What to work on:
Only certain lines below are wanted: those starting at the line containing "outputs (R122). -/" and ending at the line containing "have he : s.encReady", both included, each retyped exactly.

[Records drawn from a dataset]
+ + + +
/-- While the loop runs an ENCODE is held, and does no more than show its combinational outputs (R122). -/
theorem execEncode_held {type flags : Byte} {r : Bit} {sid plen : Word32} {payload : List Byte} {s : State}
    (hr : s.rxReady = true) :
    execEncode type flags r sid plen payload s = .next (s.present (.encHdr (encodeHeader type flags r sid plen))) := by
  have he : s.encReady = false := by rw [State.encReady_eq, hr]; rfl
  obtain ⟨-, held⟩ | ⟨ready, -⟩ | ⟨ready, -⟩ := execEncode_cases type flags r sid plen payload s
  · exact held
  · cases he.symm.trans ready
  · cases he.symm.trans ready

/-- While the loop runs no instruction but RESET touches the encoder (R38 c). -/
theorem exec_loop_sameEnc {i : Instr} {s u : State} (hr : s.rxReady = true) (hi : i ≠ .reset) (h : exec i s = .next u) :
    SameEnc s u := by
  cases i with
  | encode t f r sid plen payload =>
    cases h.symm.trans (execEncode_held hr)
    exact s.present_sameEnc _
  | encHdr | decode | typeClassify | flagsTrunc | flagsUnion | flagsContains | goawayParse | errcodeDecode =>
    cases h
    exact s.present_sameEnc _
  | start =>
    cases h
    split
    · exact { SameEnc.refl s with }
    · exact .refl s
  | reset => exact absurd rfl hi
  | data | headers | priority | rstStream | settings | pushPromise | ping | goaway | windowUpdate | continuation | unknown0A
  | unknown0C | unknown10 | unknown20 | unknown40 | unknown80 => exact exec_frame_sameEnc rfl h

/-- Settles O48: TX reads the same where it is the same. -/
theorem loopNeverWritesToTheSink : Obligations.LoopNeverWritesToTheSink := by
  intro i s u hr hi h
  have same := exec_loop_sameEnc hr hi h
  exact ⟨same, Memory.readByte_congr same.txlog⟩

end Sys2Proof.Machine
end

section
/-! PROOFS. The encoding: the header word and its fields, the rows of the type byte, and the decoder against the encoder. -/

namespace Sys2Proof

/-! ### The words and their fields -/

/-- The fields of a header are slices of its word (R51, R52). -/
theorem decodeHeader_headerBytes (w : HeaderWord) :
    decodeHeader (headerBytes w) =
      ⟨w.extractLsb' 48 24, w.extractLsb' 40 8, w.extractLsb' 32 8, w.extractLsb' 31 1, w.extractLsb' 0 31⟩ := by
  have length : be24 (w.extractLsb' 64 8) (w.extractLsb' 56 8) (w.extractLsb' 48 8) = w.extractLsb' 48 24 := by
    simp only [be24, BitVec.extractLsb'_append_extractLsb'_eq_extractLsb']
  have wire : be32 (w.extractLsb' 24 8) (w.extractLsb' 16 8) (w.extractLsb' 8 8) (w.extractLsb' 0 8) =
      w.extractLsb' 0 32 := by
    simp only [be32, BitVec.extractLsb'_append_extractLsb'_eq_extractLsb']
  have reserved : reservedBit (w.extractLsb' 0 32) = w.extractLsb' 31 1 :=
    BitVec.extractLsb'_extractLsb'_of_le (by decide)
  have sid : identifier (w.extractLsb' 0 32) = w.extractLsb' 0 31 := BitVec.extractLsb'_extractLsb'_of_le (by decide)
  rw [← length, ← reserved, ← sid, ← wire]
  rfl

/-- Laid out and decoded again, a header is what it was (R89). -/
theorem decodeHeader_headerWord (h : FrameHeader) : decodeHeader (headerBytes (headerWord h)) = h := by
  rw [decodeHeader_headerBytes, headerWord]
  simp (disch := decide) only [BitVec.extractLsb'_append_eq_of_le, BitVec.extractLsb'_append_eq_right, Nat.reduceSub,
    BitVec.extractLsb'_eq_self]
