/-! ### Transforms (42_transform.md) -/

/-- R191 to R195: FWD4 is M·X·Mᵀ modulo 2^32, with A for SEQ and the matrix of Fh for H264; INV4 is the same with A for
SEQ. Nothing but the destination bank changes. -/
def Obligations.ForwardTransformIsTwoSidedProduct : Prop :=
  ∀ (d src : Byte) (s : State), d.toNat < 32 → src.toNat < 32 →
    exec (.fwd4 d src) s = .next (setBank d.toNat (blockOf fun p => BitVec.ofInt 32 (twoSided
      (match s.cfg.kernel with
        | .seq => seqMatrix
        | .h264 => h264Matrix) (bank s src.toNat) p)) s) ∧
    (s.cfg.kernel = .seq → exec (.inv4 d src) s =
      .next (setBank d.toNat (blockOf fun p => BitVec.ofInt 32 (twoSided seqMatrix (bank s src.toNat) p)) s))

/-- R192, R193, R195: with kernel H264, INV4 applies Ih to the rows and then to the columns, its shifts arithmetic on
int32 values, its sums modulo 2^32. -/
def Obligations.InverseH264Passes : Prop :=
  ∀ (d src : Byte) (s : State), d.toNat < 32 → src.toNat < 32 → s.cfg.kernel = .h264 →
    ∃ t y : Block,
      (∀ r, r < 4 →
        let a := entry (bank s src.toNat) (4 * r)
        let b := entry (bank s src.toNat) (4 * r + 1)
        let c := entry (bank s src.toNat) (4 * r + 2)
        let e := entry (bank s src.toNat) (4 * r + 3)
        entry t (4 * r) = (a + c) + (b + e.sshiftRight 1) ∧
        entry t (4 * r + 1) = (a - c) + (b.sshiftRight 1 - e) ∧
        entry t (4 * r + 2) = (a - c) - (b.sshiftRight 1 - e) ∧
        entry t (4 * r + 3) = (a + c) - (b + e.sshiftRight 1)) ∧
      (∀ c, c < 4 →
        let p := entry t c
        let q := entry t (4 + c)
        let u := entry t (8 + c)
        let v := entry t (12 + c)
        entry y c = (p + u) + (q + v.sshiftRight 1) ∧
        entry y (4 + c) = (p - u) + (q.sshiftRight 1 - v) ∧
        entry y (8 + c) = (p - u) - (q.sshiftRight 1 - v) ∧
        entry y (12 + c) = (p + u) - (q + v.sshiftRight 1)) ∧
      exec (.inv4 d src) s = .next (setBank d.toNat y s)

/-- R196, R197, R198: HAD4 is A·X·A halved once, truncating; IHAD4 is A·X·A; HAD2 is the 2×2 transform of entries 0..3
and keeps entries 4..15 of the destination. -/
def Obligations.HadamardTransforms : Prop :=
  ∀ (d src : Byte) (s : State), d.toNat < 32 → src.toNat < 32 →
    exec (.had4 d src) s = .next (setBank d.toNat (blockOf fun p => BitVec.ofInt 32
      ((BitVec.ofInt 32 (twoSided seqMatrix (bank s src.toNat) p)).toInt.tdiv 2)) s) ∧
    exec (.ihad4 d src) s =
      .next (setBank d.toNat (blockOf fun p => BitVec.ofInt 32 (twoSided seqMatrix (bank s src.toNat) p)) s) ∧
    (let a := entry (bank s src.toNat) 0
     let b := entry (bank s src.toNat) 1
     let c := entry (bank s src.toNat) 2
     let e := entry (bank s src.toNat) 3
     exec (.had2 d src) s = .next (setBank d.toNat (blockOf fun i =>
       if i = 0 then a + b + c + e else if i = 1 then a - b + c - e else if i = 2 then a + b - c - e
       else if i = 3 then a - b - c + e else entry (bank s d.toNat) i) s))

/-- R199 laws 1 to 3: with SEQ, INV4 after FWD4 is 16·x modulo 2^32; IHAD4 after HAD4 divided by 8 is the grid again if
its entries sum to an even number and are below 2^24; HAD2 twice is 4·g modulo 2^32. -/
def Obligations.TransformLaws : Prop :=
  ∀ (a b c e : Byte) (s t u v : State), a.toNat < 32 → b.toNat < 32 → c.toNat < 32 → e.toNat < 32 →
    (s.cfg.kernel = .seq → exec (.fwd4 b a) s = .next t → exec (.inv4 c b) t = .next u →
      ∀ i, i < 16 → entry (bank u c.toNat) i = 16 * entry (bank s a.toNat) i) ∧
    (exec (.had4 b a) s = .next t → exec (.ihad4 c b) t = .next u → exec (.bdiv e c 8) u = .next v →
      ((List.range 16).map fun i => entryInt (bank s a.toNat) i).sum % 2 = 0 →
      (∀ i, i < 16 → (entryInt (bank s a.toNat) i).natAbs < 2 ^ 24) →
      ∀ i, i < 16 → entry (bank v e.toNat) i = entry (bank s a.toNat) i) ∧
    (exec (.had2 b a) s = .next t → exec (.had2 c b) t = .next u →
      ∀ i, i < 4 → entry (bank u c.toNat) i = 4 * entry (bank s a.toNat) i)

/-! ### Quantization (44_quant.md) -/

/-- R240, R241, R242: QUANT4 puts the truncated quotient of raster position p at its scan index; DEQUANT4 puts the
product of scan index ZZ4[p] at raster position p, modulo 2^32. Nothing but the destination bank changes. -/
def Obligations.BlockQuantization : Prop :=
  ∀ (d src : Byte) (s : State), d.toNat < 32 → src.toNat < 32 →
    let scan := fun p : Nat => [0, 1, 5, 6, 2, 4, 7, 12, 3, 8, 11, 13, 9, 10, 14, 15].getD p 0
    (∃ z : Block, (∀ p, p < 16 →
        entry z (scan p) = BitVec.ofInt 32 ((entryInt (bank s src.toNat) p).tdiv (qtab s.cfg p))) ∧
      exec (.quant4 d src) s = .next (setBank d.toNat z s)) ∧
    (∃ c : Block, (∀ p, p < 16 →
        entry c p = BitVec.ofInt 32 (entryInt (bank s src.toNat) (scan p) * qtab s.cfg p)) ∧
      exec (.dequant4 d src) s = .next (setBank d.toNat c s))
+ + + +
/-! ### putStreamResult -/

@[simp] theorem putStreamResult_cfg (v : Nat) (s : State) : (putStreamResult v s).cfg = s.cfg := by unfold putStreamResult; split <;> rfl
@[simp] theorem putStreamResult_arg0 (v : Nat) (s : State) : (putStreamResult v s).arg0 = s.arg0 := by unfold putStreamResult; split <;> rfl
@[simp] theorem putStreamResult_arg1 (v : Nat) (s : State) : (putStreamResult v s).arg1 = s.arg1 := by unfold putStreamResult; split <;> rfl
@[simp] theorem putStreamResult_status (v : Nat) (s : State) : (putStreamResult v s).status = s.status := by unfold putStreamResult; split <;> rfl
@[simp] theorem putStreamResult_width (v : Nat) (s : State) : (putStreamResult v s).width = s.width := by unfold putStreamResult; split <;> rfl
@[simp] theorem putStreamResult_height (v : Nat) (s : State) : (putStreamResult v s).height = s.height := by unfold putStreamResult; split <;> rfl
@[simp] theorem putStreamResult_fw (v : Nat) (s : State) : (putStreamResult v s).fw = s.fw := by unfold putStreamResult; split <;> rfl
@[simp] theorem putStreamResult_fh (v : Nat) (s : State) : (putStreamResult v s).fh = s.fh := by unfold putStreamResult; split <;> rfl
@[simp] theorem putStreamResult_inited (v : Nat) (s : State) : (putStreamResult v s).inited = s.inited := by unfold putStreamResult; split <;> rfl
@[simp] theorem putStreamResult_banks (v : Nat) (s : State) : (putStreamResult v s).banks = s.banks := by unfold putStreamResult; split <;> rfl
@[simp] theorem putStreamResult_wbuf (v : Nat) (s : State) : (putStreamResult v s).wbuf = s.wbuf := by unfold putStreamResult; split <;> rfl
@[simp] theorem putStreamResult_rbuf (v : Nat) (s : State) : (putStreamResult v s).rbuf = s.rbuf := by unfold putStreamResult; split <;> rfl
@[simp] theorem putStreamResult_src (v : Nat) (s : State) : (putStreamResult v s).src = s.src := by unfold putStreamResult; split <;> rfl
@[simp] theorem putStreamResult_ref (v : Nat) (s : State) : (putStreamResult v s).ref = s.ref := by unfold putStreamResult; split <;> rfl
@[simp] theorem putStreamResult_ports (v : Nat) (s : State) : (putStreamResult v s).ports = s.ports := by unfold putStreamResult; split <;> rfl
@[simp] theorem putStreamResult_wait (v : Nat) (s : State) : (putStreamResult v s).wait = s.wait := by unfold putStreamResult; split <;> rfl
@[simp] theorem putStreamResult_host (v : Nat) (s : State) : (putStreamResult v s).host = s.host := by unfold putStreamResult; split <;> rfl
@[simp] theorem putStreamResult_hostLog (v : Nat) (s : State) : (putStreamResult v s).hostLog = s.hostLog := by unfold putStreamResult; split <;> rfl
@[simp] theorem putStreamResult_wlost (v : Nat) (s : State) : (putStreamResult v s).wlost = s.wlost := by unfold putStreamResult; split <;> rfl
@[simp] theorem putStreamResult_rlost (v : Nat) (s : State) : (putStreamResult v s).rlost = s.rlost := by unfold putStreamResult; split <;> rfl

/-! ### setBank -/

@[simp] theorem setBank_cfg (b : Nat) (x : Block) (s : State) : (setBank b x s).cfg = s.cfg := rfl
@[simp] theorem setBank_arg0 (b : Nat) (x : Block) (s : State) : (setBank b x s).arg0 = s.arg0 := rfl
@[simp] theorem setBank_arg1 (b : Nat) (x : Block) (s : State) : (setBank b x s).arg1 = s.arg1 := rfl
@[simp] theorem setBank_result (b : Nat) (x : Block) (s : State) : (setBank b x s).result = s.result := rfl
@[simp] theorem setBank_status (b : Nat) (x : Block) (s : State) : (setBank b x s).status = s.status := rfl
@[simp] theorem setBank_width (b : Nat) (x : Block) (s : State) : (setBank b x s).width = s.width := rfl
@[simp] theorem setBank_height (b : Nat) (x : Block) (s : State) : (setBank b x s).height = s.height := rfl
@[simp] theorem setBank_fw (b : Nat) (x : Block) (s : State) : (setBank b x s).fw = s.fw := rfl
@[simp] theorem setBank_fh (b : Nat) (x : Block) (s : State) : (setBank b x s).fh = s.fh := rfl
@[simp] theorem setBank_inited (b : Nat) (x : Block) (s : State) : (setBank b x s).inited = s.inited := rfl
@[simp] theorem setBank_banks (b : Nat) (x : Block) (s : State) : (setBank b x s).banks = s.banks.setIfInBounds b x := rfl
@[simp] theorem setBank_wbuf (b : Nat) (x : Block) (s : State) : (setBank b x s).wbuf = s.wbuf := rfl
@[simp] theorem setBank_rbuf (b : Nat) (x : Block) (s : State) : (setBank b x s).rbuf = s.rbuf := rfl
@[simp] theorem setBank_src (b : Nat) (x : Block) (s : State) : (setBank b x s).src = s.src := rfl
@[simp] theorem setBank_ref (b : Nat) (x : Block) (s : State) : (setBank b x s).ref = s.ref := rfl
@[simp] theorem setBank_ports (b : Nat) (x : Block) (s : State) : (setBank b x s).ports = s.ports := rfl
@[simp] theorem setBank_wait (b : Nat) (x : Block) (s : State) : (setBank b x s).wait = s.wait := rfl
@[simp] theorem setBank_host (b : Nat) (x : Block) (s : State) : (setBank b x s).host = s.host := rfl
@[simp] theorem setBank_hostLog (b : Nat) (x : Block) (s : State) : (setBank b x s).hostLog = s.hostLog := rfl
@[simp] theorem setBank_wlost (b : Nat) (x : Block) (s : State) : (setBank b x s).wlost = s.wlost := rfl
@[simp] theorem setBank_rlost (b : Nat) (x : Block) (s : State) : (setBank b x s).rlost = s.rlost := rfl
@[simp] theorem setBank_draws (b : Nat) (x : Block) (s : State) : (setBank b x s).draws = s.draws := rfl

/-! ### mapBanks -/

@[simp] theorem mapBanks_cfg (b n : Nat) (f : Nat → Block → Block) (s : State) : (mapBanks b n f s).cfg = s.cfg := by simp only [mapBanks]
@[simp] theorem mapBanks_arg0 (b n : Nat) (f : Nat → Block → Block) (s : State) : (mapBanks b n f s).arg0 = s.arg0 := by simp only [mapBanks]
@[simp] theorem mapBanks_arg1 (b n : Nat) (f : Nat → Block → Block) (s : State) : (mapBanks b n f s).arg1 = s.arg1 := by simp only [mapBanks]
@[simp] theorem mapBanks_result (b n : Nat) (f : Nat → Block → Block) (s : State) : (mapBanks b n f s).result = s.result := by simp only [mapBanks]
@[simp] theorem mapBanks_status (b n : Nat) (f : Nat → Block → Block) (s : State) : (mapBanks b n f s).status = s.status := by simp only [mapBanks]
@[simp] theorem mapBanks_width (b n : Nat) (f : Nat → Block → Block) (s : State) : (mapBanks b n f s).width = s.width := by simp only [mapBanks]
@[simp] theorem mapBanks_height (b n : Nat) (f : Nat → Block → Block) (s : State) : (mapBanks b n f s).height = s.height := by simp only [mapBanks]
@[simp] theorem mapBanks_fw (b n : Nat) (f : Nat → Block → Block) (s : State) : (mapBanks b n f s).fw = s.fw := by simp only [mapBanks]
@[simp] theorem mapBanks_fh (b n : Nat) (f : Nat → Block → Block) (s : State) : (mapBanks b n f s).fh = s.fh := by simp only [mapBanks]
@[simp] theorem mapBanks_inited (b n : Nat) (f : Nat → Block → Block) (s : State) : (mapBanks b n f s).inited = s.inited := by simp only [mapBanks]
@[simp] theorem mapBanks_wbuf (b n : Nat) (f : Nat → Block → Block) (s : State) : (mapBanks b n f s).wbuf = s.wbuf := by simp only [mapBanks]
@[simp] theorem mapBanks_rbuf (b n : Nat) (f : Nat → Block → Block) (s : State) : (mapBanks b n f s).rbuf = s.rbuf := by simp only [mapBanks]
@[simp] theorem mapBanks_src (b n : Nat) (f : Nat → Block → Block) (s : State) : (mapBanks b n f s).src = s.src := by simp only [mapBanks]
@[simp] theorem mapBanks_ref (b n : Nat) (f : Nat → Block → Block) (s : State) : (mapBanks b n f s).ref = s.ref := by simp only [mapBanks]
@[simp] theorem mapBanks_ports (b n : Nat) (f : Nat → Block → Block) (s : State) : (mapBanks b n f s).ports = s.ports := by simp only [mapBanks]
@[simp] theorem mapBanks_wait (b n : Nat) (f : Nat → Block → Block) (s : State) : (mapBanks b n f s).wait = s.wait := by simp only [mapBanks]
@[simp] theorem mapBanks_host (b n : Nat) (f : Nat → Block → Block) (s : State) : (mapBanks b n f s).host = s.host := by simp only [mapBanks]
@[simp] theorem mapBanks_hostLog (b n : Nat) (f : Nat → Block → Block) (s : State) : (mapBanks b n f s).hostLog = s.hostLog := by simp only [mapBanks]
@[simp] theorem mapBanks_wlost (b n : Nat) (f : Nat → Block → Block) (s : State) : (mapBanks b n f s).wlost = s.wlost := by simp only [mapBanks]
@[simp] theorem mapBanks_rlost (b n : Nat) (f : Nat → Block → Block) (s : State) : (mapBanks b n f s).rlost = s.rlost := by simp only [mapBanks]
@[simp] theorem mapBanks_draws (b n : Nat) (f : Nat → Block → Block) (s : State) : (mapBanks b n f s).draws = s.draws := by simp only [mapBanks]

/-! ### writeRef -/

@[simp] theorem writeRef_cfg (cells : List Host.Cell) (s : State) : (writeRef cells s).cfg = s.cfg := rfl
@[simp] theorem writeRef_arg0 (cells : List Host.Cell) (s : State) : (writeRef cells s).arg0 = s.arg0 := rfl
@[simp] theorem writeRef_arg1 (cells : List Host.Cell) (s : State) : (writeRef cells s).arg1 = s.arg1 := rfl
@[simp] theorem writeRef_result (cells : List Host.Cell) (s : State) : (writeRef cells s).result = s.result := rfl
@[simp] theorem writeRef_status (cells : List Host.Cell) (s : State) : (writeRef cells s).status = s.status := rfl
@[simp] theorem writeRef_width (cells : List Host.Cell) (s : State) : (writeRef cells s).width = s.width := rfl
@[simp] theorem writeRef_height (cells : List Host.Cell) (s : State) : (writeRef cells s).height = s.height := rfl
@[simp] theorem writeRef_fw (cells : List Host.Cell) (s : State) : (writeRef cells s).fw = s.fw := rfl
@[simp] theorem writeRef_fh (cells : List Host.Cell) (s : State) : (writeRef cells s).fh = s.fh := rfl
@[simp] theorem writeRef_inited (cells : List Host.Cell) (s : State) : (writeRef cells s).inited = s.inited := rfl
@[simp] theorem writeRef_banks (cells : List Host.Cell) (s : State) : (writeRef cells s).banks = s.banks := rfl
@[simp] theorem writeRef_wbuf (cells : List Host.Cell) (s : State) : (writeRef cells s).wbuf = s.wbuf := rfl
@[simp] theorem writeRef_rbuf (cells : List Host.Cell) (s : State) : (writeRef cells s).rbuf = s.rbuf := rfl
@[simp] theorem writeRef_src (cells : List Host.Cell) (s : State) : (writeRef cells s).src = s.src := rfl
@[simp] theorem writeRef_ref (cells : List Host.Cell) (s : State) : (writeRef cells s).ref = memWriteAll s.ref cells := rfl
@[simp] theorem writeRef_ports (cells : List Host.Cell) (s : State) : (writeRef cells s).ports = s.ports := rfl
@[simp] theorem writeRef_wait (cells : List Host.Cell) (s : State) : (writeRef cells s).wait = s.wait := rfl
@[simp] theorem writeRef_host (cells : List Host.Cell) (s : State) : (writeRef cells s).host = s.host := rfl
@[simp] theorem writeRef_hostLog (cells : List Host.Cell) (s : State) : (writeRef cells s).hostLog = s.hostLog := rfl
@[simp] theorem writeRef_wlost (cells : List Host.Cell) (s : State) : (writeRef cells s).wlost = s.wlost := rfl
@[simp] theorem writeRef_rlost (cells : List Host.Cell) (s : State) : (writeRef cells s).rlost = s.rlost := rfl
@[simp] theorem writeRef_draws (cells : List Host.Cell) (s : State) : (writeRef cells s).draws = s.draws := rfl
+ + + +
Exercise solution:
/-- While the loop runs an ENCODE is held, and does no more than show its combinational outputs (R122). -/
theorem execEncode_held {type flags : Byte} {r : Bit} {sid plen : Word32} {payload : List Byte} {s : State}
    (hr : s.rxReady = true) :
    execEncode type flags r sid plen payload s = .next (s.present (.encHdr (encodeHeader type flags r sid plen))) := by
  have he : s.encReady = false := by rw [State.encReady_eq, hr]; rfl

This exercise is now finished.